**YOUR INSTRUCTIONS:** Give back exactly the lines spanning from the one containing "s x, AccessOnly" to the final line of the records below, and no others.

Stored data entries:
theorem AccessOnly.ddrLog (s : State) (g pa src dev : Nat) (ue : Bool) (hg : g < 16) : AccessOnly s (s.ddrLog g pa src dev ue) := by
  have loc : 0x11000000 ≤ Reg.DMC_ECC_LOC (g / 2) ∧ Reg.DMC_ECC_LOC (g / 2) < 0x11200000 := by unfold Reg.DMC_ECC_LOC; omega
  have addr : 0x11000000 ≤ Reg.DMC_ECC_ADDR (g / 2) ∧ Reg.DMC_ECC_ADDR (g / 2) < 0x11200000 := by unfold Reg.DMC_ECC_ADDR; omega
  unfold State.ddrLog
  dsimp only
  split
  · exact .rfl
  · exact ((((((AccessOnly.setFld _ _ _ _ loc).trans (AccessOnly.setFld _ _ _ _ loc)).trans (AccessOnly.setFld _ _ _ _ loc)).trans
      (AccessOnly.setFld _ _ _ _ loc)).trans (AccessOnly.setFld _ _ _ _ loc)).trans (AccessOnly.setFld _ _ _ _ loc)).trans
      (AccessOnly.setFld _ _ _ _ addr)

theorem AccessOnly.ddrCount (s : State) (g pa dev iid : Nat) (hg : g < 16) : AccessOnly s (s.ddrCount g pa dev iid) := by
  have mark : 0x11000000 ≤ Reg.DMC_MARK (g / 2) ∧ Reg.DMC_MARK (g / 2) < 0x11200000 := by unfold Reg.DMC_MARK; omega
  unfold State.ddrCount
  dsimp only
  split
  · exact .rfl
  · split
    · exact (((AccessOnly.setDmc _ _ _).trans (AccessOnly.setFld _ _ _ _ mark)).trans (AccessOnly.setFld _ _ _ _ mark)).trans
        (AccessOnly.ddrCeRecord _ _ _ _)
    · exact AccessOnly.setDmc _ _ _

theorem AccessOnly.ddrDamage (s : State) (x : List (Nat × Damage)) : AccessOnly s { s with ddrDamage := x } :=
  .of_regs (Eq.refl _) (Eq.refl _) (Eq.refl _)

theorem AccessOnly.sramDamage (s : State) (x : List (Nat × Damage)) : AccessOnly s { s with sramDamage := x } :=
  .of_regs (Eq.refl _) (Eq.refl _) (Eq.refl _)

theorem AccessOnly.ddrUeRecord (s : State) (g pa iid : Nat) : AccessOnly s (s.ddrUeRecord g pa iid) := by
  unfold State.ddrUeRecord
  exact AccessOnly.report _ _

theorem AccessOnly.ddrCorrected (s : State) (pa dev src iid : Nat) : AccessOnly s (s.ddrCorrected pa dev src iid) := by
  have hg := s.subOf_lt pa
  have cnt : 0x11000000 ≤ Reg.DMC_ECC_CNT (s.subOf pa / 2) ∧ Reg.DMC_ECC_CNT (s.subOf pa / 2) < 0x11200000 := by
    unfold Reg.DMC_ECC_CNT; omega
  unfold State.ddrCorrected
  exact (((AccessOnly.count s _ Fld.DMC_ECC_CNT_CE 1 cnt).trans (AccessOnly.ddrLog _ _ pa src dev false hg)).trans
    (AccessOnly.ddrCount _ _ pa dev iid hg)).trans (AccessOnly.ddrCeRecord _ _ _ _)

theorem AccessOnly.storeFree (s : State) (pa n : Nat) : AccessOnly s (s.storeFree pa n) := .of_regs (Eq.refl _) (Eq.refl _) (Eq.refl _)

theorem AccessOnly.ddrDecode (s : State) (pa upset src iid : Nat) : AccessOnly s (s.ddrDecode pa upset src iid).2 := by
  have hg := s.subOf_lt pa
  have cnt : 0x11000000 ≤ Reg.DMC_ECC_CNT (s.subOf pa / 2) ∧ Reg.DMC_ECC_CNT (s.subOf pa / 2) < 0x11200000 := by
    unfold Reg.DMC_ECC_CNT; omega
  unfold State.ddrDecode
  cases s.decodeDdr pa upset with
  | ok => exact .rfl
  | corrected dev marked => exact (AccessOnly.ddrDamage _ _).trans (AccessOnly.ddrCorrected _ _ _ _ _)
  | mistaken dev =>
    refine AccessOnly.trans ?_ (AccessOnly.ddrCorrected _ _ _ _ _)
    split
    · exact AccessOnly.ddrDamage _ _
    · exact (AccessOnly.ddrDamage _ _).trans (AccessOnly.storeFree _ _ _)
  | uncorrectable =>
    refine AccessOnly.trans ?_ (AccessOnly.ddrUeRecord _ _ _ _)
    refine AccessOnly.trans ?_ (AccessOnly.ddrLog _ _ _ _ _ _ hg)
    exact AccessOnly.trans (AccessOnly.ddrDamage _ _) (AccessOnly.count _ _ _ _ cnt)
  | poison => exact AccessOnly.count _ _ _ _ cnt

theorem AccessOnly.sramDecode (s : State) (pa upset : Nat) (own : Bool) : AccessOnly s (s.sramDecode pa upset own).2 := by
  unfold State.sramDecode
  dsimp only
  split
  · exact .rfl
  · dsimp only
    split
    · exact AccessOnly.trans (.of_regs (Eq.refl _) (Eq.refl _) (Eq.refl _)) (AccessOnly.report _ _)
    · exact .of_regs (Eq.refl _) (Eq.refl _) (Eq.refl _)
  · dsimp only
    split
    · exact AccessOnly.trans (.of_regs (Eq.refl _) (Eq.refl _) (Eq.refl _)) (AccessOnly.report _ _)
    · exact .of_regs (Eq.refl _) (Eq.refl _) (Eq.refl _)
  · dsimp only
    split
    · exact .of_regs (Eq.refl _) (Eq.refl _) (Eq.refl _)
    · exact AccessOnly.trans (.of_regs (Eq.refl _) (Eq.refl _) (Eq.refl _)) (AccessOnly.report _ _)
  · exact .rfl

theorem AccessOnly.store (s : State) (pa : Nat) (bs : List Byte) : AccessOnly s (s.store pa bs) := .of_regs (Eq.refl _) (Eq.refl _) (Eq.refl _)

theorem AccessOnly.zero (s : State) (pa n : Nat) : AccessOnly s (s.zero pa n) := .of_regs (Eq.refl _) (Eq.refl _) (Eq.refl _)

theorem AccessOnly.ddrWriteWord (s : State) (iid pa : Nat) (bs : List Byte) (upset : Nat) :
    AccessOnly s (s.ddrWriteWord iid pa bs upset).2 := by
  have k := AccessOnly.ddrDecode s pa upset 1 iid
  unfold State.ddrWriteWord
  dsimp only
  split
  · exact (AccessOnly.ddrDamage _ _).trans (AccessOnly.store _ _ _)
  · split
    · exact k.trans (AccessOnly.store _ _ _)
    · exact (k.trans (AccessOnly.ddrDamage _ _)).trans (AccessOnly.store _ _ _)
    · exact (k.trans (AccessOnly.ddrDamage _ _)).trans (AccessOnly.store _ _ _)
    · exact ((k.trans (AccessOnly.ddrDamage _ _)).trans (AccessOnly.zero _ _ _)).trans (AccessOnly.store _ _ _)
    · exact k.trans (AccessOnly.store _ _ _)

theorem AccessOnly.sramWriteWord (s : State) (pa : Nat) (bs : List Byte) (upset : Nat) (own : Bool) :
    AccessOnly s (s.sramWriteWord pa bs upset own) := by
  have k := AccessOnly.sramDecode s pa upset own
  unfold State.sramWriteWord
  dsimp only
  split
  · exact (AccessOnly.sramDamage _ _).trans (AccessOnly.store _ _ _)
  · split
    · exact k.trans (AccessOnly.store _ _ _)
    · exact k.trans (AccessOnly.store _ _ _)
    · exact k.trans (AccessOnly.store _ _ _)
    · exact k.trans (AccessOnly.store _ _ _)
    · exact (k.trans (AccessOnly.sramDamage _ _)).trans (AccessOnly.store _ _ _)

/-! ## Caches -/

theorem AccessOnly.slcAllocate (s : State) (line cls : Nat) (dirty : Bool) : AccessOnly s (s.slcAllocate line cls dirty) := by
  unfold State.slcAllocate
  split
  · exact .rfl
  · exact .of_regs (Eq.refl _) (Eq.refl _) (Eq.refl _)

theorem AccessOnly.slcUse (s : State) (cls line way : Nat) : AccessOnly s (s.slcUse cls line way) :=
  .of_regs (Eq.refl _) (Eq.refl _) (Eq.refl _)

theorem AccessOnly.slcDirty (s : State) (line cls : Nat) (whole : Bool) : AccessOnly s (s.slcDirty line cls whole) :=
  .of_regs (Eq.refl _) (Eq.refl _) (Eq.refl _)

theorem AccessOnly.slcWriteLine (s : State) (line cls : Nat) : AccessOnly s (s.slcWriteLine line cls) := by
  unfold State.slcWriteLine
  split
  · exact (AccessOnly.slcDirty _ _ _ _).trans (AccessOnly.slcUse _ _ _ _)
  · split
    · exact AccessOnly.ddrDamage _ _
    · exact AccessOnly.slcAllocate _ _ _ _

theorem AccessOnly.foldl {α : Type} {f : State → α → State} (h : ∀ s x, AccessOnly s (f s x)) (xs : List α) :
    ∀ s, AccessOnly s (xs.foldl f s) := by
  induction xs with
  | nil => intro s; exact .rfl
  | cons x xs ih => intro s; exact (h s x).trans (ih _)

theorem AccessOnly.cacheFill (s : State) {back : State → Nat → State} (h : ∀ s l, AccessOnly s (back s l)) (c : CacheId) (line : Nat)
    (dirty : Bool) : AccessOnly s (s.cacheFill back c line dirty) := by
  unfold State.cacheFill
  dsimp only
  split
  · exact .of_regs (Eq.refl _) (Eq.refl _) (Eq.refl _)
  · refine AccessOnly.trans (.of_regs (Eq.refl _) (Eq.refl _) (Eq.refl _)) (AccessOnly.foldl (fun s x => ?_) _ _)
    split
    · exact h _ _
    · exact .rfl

**SOLUTION BELOW:**
theorem AccessOnly.foldl {α : Type} {f : State → α → State} (h : ∀ s x, AccessOnly s (f s x)) (xs : List α) :
    ∀ s, AccessOnly s (xs.foldl f s) := by
  induction xs with
  | nil => intro s; exact .rfl
  | cons x xs ih => intro s; exact (h s x).trans (ih _)

theorem AccessOnly.cacheFill (s : State) {back : State → Nat → State} (h : ∀ s l, AccessOnly s (back s l)) (c : CacheId) (line : Nat)
    (dirty : Bool) : AccessOnly s (s.cacheFill back c line dirty) := by
  unfold State.cacheFill
  dsimp only
  split
  · exact .of_regs (Eq.refl _) (Eq.refl _) (Eq.refl _)
  · refine AccessOnly.trans (.of_regs (Eq.refl _) (Eq.refl _) (Eq.refl _)) (AccessOnly.foldl (fun s x => ?_) _ _)
    split
    · exact h _ _
    · exact .rfl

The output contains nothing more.